AIM OF THE EXERCISE: Starting at the first line of the data below, retype every line up to and including the one containing "theorem executeLead_out (n".

** Opening DATASET EXCERPTS block **

/-! `executeLead`: what it does not touch -/

@[simp] theorem executeLead_time (n : SlotNo) (sl : Slot) (due : Tick) (late : Bool) (s : State) : (s.executeLead n sl due late).1.time = s.time := by
  unfold State.executeLead; cases sl.record.action <;> simp
@[simp] theorem executeLead_out (n : SlotNo) (sl : Slot) (due : Tick) (late : Bool) (s : State) : (s.executeLead n sl due late).1.out = s.out := by
  unfold State.executeLead; cases sl.record.action <;> simp
@[simp] theorem executeLead_chan (n : SlotNo) (sl : Slot) (due : Tick) (late : Bool) (s : State) : (s.executeLead n sl due late).1.chan = s.chan := by
  unfold State.executeLead; cases sl.record.action <;> simp
@[simp] theorem executeLead_sched (n : SlotNo) (sl : Slot) (due : Tick) (late : Bool) (s : State) : (s.executeLead n sl due late).1.sched = s.sched := by
  unfold State.executeLead; cases sl.record.action <;> simp
@[simp] theorem executeLead_engine (n : SlotNo) (sl : Slot) (due : Tick) (late : Bool) (s : State) : (s.executeLead n sl due late).1.engine = s.engine := by
  unfold State.executeLead; cases sl.record.action <;> simp
@[simp] theorem executeLead_notes (n : SlotNo) (sl : Slot) (due : Tick) (late : Bool) (s : State) : (s.executeLead n sl due late).1.notes = s.notes := by
  unfold State.executeLead; cases sl.record.action <;> simp
@[simp] theorem executeLead_pins (n : SlotNo) (sl : Slot) (due : Tick) (late : Bool) (s : State) : (s.executeLead n sl due late).1.pins = s.pins := by
  unfold State.executeLead; cases sl.record.action <;> simp
@[simp] theorem executeLead_lastRead (n : SlotNo) (sl : Slot) (due : Tick) (late : Bool) (s : State) : (s.executeLead n sl due late).1.lastRead = s.lastRead := by
  unfold State.executeLead; cases sl.record.action <;> simp
@[simp] theorem executeLead_pending (n : SlotNo) (sl : Slot) (due : Tick) (late : Bool) (s : State) : (s.executeLead n sl due late).1.pending = s.pending := by
  unfold State.executeLead; cases sl.record.action <;> simp
@[simp] theorem executeLead_unit (n : SlotNo) (sl : Slot) (due : Tick) (late : Bool) (s : State) : (s.executeLead n sl due late).1.fire.unit = s.fire.unit := by
  unfold State.executeLead; cases sl.record.action <;> simp
@[simp] theorem executeLead_cap_lines (n : SlotNo) (sl : Slot) (due : Tick) (late : Bool) (s : State) : (s.executeLead n sl due late).1.cap.lines = s.cap.lines := by
  unfold State.executeLead; cases sl.record.action <;> simp
@[simp] theorem executeLead_cap_log (n : SlotNo) (sl : Slot) (due : Tick) (late : Bool) (s : State) : (s.executeLead n sl due late).1.cap.log = s.cap.log := by
  unfold State.executeLead; cases sl.record.action <;> simp
@[simp] theorem executeLead_cap_clost (n : SlotNo) (sl : Slot) (due : Tick) (late : Bool) (s : State) : (s.executeLead n sl due late).1.cap.clost = s.cap.clost := by
  unfold State.executeLead; cases sl.record.action <;> simp
@[simp] theorem executeLead_cap_gapPending (n : SlotNo) (sl : Slot) (due : Tick) (late : Bool) (s : State) : (s.executeLead n sl due late).1.cap.gapPending = s.cap.gapPending := by
  unfold State.executeLead; cases sl.record.action <;> simp

/-! `takeLead`: what it does not touch -/

@[simp] theorem takeLead_time (n : SlotNo) (sl : Slot) (due : Tick) (late : Bool) (s : State) : (s.takeLead n sl due late).1.time = s.time := by
  unfold State.takeLead; split <;> simp
@[simp] theorem takeLead_out (n : SlotNo) (sl : Slot) (due : Tick) (late : Bool) (s : State) : (s.takeLead n sl due late).1.out = s.out := by
  unfold State.takeLead; split <;> simp
@[simp] theorem takeLead_chan (n : SlotNo) (sl : Slot) (due : Tick) (late : Bool) (s : State) : (s.takeLead n sl due late).1.chan = s.chan := by
  unfold State.takeLead; split <;> simp
@[simp] theorem takeLead_sched (n : SlotNo) (sl : Slot) (due : Tick) (late : Bool) (s : State) : (s.takeLead n sl due late).1.sched = s.sched := by
  unfold State.takeLead; split <;> simp
@[simp] theorem takeLead_engine (n : SlotNo) (sl : Slot) (due : Tick) (late : Bool) (s : State) : (s.takeLead n sl due late).1.engine = s.engine := by
  unfold State.takeLead; split <;> simp
@[simp] theorem takeLead_notes (n : SlotNo) (sl : Slot) (due : Tick) (late : Bool) (s : State) : (s.takeLead n sl due late).1.notes = s.notes := by
  unfold State.takeLead; split <;> simp
@[simp] theorem takeLead_pins (n : SlotNo) (sl : Slot) (due : Tick) (late : Bool) (s : State) : (s.takeLead n sl due late).1.pins = s.pins := by
  unfold State.takeLead; split <;> simp
@[simp] theorem takeLead_lastRead (n : SlotNo) (sl : Slot) (due : Tick) (late : Bool) (s : State) : (s.takeLead n sl due late).1.lastRead = s.lastRead := by
  unfold State.takeLead; split <;> simp
@[simp] theorem takeLead_pending (n : SlotNo) (sl : Slot) (due : Tick) (late : Bool) (s : State) : (s.takeLead n sl due late).1.pending = s.pending := by
  unfold State.takeLead; split <;> simp
@[simp] theorem takeLead_unit (n : SlotNo) (sl : Slot) (due : Tick) (late : Bool) (s : State) : (s.takeLead n sl due late).1.fire.unit = s.fire.unit := by
  unfold State.takeLead; split <;> simp
@[simp] theorem takeLead_cap_lines (n : SlotNo) (sl : Slot) (due : Tick) (late : Bool) (s : State) : (s.takeLead n sl due late).1.cap.lines = s.cap.lines := by
  unfold State.takeLead; split <;> simp
@[simp] theorem takeLead_cap_log (n : SlotNo) (sl : Slot) (due : Tick) (late : Bool) (s : State) : (s.takeLead n sl due late).1.cap.log = s.cap.log := by
  unfold State.takeLead; split <;> simp
@[simp] theorem takeLead_cap_clost (n : SlotNo) (sl : Slot) (due : Tick) (late : Bool) (s : State) : (s.takeLead n sl due late).1.cap.clost = s.cap.clost := by
  unfold State.takeLead; split <;> simp
@[simp] theorem takeLead_cap_gapPending (n : SlotNo) (sl : Slot) (due : Tick) (late : Bool) (s : State) : (s.takeLead n sl due late).1.cap.gapPending = s.cap.gapPending := by
  unfold State.takeLead; split <;> simp

/-! `takeTrail`: what it does not touch -/

@[simp] theorem takeTrail_time (n : SlotNo) (sl : Slot) (due ld : Tick) (su : Bool) (s : State) : (s.takeTrail n sl due ld su).1.time = s.time := by
  unfold State.takeTrail; cases sl.record.action <;> simp
@[simp] theorem takeTrail_out (n : SlotNo) (sl : Slot) (due ld : Tick) (su : Bool) (s : State) : (s.takeTrail n sl due ld su).1.out = s.out := by
  unfold State.takeTrail; cases sl.record.action <;> simp
@[simp] theorem takeTrail_chan (n : SlotNo) (sl : Slot) (due ld : Tick) (su : Bool) (s : State) : (s.takeTrail n sl due ld su).1.chan = s.chan := by
  unfold State.takeTrail; cases sl.record.action <;> simp
@[simp] theorem takeTrail_sched (n : SlotNo) (sl : Slot) (due ld : Tick) (su : Bool) (s : State) : (s.takeTrail n sl due ld su).1.sched = s.sched := by
  unfold State.takeTrail; cases sl.record.action <;> simp
@[simp] theorem takeTrail_engine (n : SlotNo) (sl : Slot) (due ld : Tick) (su : Bool) (s : State) : (s.takeTrail n sl due ld su).1.engine = s.engine := by
  unfold State.takeTrail; cases sl.record.action <;> simp
@[simp] theorem takeTrail_notes (n : SlotNo) (sl : Slot) (due ld : Tick) (su : Bool) (s : State) : (s.takeTrail n sl due ld su).1.notes = s.notes := by
  unfold State.takeTrail; cases sl.record.action <;> simp
@[simp] theorem takeTrail_pins (n : SlotNo) (sl : Slot) (due ld : Tick) (su : Bool) (s : State) : (s.takeTrail n sl due ld su).1.pins = s.pins := by
  unfold State.takeTrail; cases sl.record.action <;> simp
@[simp] theorem takeTrail_lastRead (n : SlotNo) (sl : Slot) (due ld : Tick) (su : Bool) (s : State) : (s.takeTrail n sl due ld su).1.lastRead = s.lastRead := by
  unfold State.takeTrail; cases sl.record.action <;> simp
@[simp] theorem takeTrail_pending (n : SlotNo) (sl : Slot) (due ld : Tick) (su : Bool) (s : State) : (s.takeTrail n sl due ld su).1.pending = s.pending := by
  unfold State.takeTrail; cases sl.record.action <;> simp
@[simp] theorem takeTrail_unit (n : SlotNo) (sl : Slot) (due ld : Tick) (su : Bool) (s : State) : (s.takeTrail n sl due ld su).1.fire.unit = s.fire.unit := by
  unfold State.takeTrail; cases sl.record.action <;> simp
@[simp] theorem takeTrail_cap_lines (n : SlotNo) (sl : Slot) (due ld : Tick) (su : Bool) (s : State) : (s.takeTrail n sl due ld su).1.cap.lines = s.cap.lines := by
  unfold State.takeTrail; cases sl.record.action <;> simp
@[simp] theorem takeTrail_cap_log (n : SlotNo) (sl : Slot) (due ld : Tick) (su : Bool) (s : State) : (s.takeTrail n sl due ld su).1.cap.log = s.cap.log := by
  unfold State.takeTrail; cases sl.record.action <;> simp
@[simp] theorem takeTrail_cap_clost (n : SlotNo) (sl : Slot) (due ld : Tick) (su : Bool) (s : State) : (s.takeTrail n sl due ld su).1.cap.clost = s.cap.clost := by
  unfold State.takeTrail; cases sl.record.action <;> simp
@[simp] theorem takeTrail_cap_gapPending (n : SlotNo) (sl : Slot) (due ld : Tick) (su : Bool) (s : State) : (s.takeTrail n sl due ld su).1.cap.gapPending = s.cap.gapPending := by
  unfold State.takeTrail; cases sl.record.action <;> simp

/-! `convertTrail`: what it does not touch -/

@[simp] theorem convertTrail_time (n : SlotNo) (s : State) : (s.convertTrail n).1.time = s.time := by
  unfold State.convertTrail; dsimp only; split <;> (try split) <;> simp
@[simp] theorem convertTrail_out (n : SlotNo) (s : State) : (s.convertTrail n).1.out = s.out := by
  unfold State.convertTrail; dsimp only; split <;> (try split) <;> simp
@[simp] theorem convertTrail_chan (n : SlotNo) (s : State) : (s.convertTrail n).1.chan = s.chan := by
  unfold State.convertTrail; dsimp only; split <;> (try split) <;> simp
@[simp] theorem convertTrail_sched (n : SlotNo) (s : State) : (s.convertTrail n).1.sched = s.sched := by
  unfold State.convertTrail; dsimp only; split <;> (try split) <;> simp
@[simp] theorem convertTrail_engine (n : SlotNo) (s : State) : (s.convertTrail n).1.engine = s.engine := by
  unfold State.convertTrail; dsimp only; split <;> (try split) <;> simp
@[simp] theorem convertTrail_notes (n : SlotNo) (s : State) : (s.convertTrail n).1.notes = s.notes := by
  unfold State.convertTrail; dsimp only; split <;> (try split) <;> simp
@[simp] theorem convertTrail_pins (n : SlotNo) (s : State) : (s.convertTrail n).1.pins = s.pins := by
  unfold State.convertTrail; dsimp only; split <;> (try split) <;> simp
@[simp] theorem convertTrail_lastRead (n : SlotNo) (s : State) : (s.convertTrail n).1.lastRead = s.lastRead := by
  unfold State.convertTrail; dsimp only; split <;> (try split) <;> simp
@[simp] theorem convertTrail_pending (n : SlotNo) (s : State) : (s.convertTrail n).1.pending = s.pending := by
  unfold State.convertTrail; dsimp only; split <;> (try split) <;> simp
@[simp] theorem convertTrail_flight (n : SlotNo) (s : State) : (s.convertTrail n).1.flight = s.flight := by
  unfold State.convertTrail; dsimp only; split <;> (try split) <;> simp
@[simp] theorem convertTrail_unit (n : SlotNo) (s : State) : (s.convertTrail n).1.fire.unit = s.fire.unit := by
  unfold State.convertTrail; dsimp only; split <;> (try split) <;> simp
@[simp] theorem convertTrail_cap_lines (n : SlotNo) (s : State) : (s.convertTrail n).1.cap.lines = s.cap.lines := by
  unfold State.convertTrail; dsimp only; split <;> (try split) <;> simp
@[simp] theorem convertTrail_cap_log (n : SlotNo) (s : State) : (s.convertTrail n).1.cap.log = s.cap.log := by
  unfold State.convertTrail; dsimp only; split <;> (try split) <;> simp
@[simp] theorem convertTrail_cap_clost (n : SlotNo) (s : State) : (s.convertTrail n).1.cap.clost = s.cap.clost := by
  unfold State.convertTrail; dsimp only; split <;> (try split) <;> simp
@[simp] theorem convertTrail_cap_gapPending (n : SlotNo) (s : State) : (s.convertTrail n).1.cap.gapPending = s.cap.gapPending := by
  unfold State.convertTrail; dsimp only; split <;> (try split) <;> simp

** Closing DATASET EXCERPTS block **

TASK OUTPUT:
/-! `executeLead`: what it does not touch -/

@[simp] theorem executeLead_time (n : SlotNo) (sl : Slot) (due : Tick) (late : Bool) (s : State) : (s.executeLead n sl due late).1.time = s.time := by
  unfold State.executeLead; cases sl.record.action <;> simp
@[simp] theorem executeLead_out (n : SlotNo) (sl : Slot) (due : Tick) (late : Bool) (s : State) : (s.executeLead n sl due late).1.out = s.out := by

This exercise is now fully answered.